Everything I’ve Lost < Everything I’ve Gained

I came across this senior picture recently. We never actually ordered these pictures, because my parent’s divorce had thrown my mother into abject poverty and homelessness. By choosing to stay with her, I was homeless and living in poverty as well. My dad would have financially supported me if I would have lived with him, but it would have meant I could have no contact with my mom. I missed competing at the state track meet my senior year (after being runner up in the 2 mile my junior year) and I was delinquent from school (after being an honors student) to live with my mom. The story is long and complicated, but in general, the ineffectual family court system tore my family apart.
People who know my story have a tendency to feel sorry for me.
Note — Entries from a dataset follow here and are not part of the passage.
/-- A store of the footprint's number of bytes at I stays inside it; the registers and memory's own form play no part. -/
theorem Footprint.keeps_writeBytes {bs : List Byte} (hpos : 0 < f.stored) (hlen : bs.length = f.stored) :
    f.Keeps s (s.writeBytes s.I.toNat bs) := by
  have hout : ∀ a, a < s.I.toNat ∨ s.I.toNat + f.stored ≤ a →
      (s.writeBytes s.I.toNat bs).readByte a = s.readByte a := by
    intro a ha
    exact s.readByte_writeBytes_outside (hlen ▸ ha)
  exact ⟨by simp, by simp, by simp, by simp, by simp, by simp, by simp, hout, by omega, by simp, by simp, by simp,
    by simp, by simp, by simp, by simp, by simp, by simp⟩

/-- A pop moves the depth and the program counter and keeps every slot (R28). -/
theorem Footprint.keeps_pop (hpc : f.pc = true) (hsp : f.sp = true) (w : Word) (n : Fin 17) :
    f.Keeps s { s with pc := w, sp := n } := by
  simp [Footprint.Keeps, State.readV, State.readByte, hpc, hsp]

/-- A push also writes the one slot at the old depth. -/
theorem Footprint.keeps_push (hpc : f.pc = true) (hsp : f.sp = true) (hslot : f.slot = true) (hlt : s.sp.val < 16)
    (a w : Word) (n : Fin 17) : f.Keeps s { s with pc := w, stack := s.stack.set s.sp.val a hlt, sp := n } := by
  have hstack : ∀ j : Fin 16, j.val ≠ s.sp.val → (s.stack.set s.sp.val a hlt)[j.val] = s.stack[j.val] := fun j hj =>
    Vector.getElem_set_ne hlt j.isLt hj.symm
  simpa [Footprint.Keeps, State.readV, State.readByte, hpc, hsp, hslot] using hstack

theorem Footprint.Keeps.setVs (h : f.Keeps s t) (k : Nat) {bs : List Byte}
    (hk : ∀ j < bs.length, BitVec.ofNat 4 (k + j) ∈ f.v) : f.Keeps s (t.setVs k bs) := by
  induction bs generalizing t k with
  | nil => exact h
  | cons b bs ih =>
    refine ih (h.setV (hk 0 (by simp)) b) (k + 1) fun j hj => ?_
    rw [Nat.add_assoc, Nat.add_comm 1 j]
    exact hk (j + 1) (by simpa using hj)

end keeps

/-! ### What each instruction keeps -/

theorem mem_regsUpTo {x : RegIx} {k : Nat} (hk : k < x.toNat + 1) : BitVec.ofNat 4 k ∈ regsUpTo x :=
  List.mem_map_of_mem (List.mem_range.mpr hk)

theorem exec_skp_next {x : RegIx} {s t : State} (h : exec (.skp x) s = .next t) : ∃ c, t = s.skipIf c := by
  rcases exec_skp_cases x s with ⟨-, k, -, he⟩ | ⟨-, -, he⟩ <;> rw [he] at h <;> cases h
  exact ⟨_, rfl⟩

theorem exec_sknp_next {x : RegIx} {s t : State} (h : exec (.sknp x) s = .next t) : ∃ c, t = s.skipIf c := by
  rcases exec_sknp_cases x s with ⟨-, k, -, he⟩ | ⟨-, -, he⟩ <;> rw [he] at h <;> cases h
  exact ⟨_, rfl⟩

/-- All that an instruction can do: stay inside its footprint, or raise an error at its own address (R12, R41). -/
theorem exec_keeps_or_raises {i : Instr} {s t : State} (h : exec i s = .next t) :
    (footprint i).Keeps s t ∨ ∃ e, t = s.latch e s.instrAddr (encode i) := by
  have start := Footprint.Keeps.refl (footprint i) s
  cases i
  case cls => cases h; exact .inl (start.setDisp rfl _)
  case sys => cases h; exact .inr ⟨_, rfl⟩
  case jp | jpV0 => cases h; exact .inl (start.setPc rfl _)
  case seImm | sneImm | seReg | sneReg => cases h; exact .inl (start.skipIf rfl _)
  case ldImm x _ | addImm x _ | ldReg x _ | orReg x _ | andReg x _ | xorReg x _ | ldVxDt x =>
    cases h
    exact .inl (start.setV (List.mem_singleton_self x) _)
  case addReg x _ | subReg x _ | shr x _ | subnReg x _ | shl x _ =>
    cases h
    exact .inl ((start.setV (x := x) (by simp [footprint]) _).setVF (by simp [footprint]) _)
  case ldI | addIVx | ldFVx => cases h; exact .inl (start.setI rfl _)
  case rnd x _ => cases h; exact .inl ((start.countDraw rfl).setV (List.mem_singleton_self x) _)
  case ldVxK => cases h; exact .inl (start.startWait rfl _)
  case ldDtVx => cases h; exact .inl (start.setDT rfl _)
  case ldStVx => cases h; exact .inl (start.setST rfl _)
  case ret =>
    rcases exec_ret_cases s with ⟨_, he⟩ | ⟨-, he⟩ <;> rw [he] at h <;> cases h
    · exact .inl (Footprint.keeps_pop rfl rfl _ _)
    · exact .inr ⟨_, rfl⟩
  case call nnn =>
    rcases exec_call_cases nnn s with ⟨hlt, he⟩ | ⟨-, he⟩ <;> rw [he] at h <;> cases h
    · exact .inl (Footprint.keeps_push rfl rfl rfl hlt _ _ _)
    · exact .inr ⟨_, rfl⟩
  case drw x y n =>
    rcases exec_drw_cases x y n s with ⟨-, he⟩ | ⟨-, -, he⟩ <;> rw [he] at h <;> cases h
    · exact .inl ((start.setDisp rfl _).setVF (List.mem_singleton_self vfIx) _)
    · exact .inr ⟨_, rfl⟩
  case skp => obtain ⟨c, rfl⟩ := exec_skp_next h; exact .inl (start.skipIf rfl c)
  case sknp => obtain ⟨c, rfl⟩ := exec_sknp_next h; exact .inl (start.skipIf rfl c)
  case ldBVx x =>
    rcases exec_ldBVx_cases x s with ⟨-, he⟩ | ⟨-, he⟩ <;> rw [he] at h <;> cases h
    · exact .inl (Footprint.keeps_writeBytes (Nat.succ_pos 2) rfl)
    · exact .inr ⟨_, rfl⟩
  case ldMemVx x =>
    rcases exec_ldMemVx_cases x s with ⟨-, he⟩ | ⟨-, he⟩ <;> rw [he] at h <;> cases h
    · exact .inl (Footprint.keeps_writeBytes (Nat.succ_pos _) (s.length_readVs x))
    · exact .inr ⟨_, rfl⟩
  case ldVxMem x =>
    rcases exec_ldVxMem_cases x s with ⟨-, he⟩ | ⟨-, he⟩ <;> rw [he] at h <;> cases h
    · refine .inl (start.setVs 0 fun j hj => ?_)
      rw [Nat.zero_add]
      exact mem_regsUpTo (by simpa using hj)
    · exact .inr ⟨_, rfl⟩
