-- ==== Sys2Proof/Machine/State.lean ====
section
/-! DEFINITION. The state of the block, its result record, and the reasons a step could stop. -/

namespace Sys2Proof.Machine

/-- Raised by nothing: the block has no trap and every command completes (60_exceptions.md R160, R167,
70_reset_and_hazards.md R193). An error is a STATUS value in a next state. DEDUCED
(notes/assumptions/9.md, unsafe). -/
inductive Fault where
deriving DecidableEq, Repr

/-- Why a command could have no meaning. -/
inductive Refusal where
  /-- Raised by an arm of `exec` whose command has no meaning yet. No arm raises it. Safe. -/
  | notModelled (mnemonic : String)
deriving DecidableEq, Repr

/-- The four outcomes of a command (30_encoding.md R64, 60_exceptions.md R160). -/
inductive Status where
  | ok
  | reject
  | errAddr
  | errCmd
deriving DecidableEq, Repr

/-- The result record of 10_state.md R27. A field that the command's rule does not set is absent:
`none`, and never a default value (10_state.md R28). -/
structure Result where
  status  : Status
  chk     : Option U16
  frame   : Option (List Byte)
  payload : Option (List Byte)
deriving DecidableEq, Repr

/-- What reaches the block from outside, between commands: a command of the host (10_state.md R26), or
the platform's reset (70_reset_and_hazards.md R191). -/
inductive Input where
  | command (c : Command)
  | reset
deriving DecidableEq, Repr

/-- The block with its surroundings. The block's own persistent state is `crc` alone (10_state.md R20). -/
structure State where
  /-- The CRC register (10_state.md R21), before the final swap. -/
  crc     : U16
  /-- The result record of the command that the step just taken performed (10_state.md R27), absent until
  the first one completes (10_state.md R30) and again after a step that performed none, since it is not
  kept after the command (10_state.md R24). No command reads it. DESIGN CHOICE (notes/assumptions/2.md, unsafe). -/
  result  : Option Result
  /-- What the host and the platform will present, in order (20_memory.md R48). The head is presented
  next. DESIGN CHOICE (notes/assumptions/3.md, safe). -/
  pending : List Input
  /-- The implementation's parameters (00_scope.md R8). No step changes them. DESIGN CHOICE
  (notes/assumptions/6.md, safe). -/
  config  : Config
deriving DecidableEq, Repr

/-- The block after reset (10_state.md R30, 70_reset_and_hazards.md R190): CRC holds 0xFFFF, the result
record is absent, no command is in progress. BUF_MAX has its default (00_scope.md R8). -/
def State.reset : State :=
  { crc := 0xFFFF, result := none, pending := [], config := Config.default }

end Sys2Proof.Machine
end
But the reality is, I am lucky to have been through this.
Everything I lost and every opportunity I missed did not matter. I now live with such a deep trust that whatever is meant for me will never miss me, because everything I gained from this experience is more than I could have known to hope for. ❤️

Letting Go of Holiday Expectations

Many people experience stress from expectations of what the holidays should be like. I remember one of my favorite Thanksgivings was when I spent the day alone. I ate a pumpkin pie. I worked out and read and wrote and spent time outside. Letting go of what many people think the holiday should be allowed me to have a wonderful day, even if it wasn’t traditional. As a baby of divorce, I learned this perspective the hard way. Many of my holidays were not nearly so pleasant. The worst Thanksgiving I remember was when my mom was taken to jail the day before Thanksgiving (for a crime she did not commit that is not punishable with jail, even if she had been guilty). On that Thanksgiving, I visited my little sister at the emergency foster care center she was taken to and then some family friends drove me from the Canadian border to North Carolina. I tried to eat Subway from a gas station. I don’t think I’ve ever cried more than I did on that specific day. Now, most anything that happens on a holiday feels quite lovely to me. And I’m hoping you all can recognize how beautiful your holidays are, even if you’re in the midst of some chaos or feeling like you’re alone or suffering.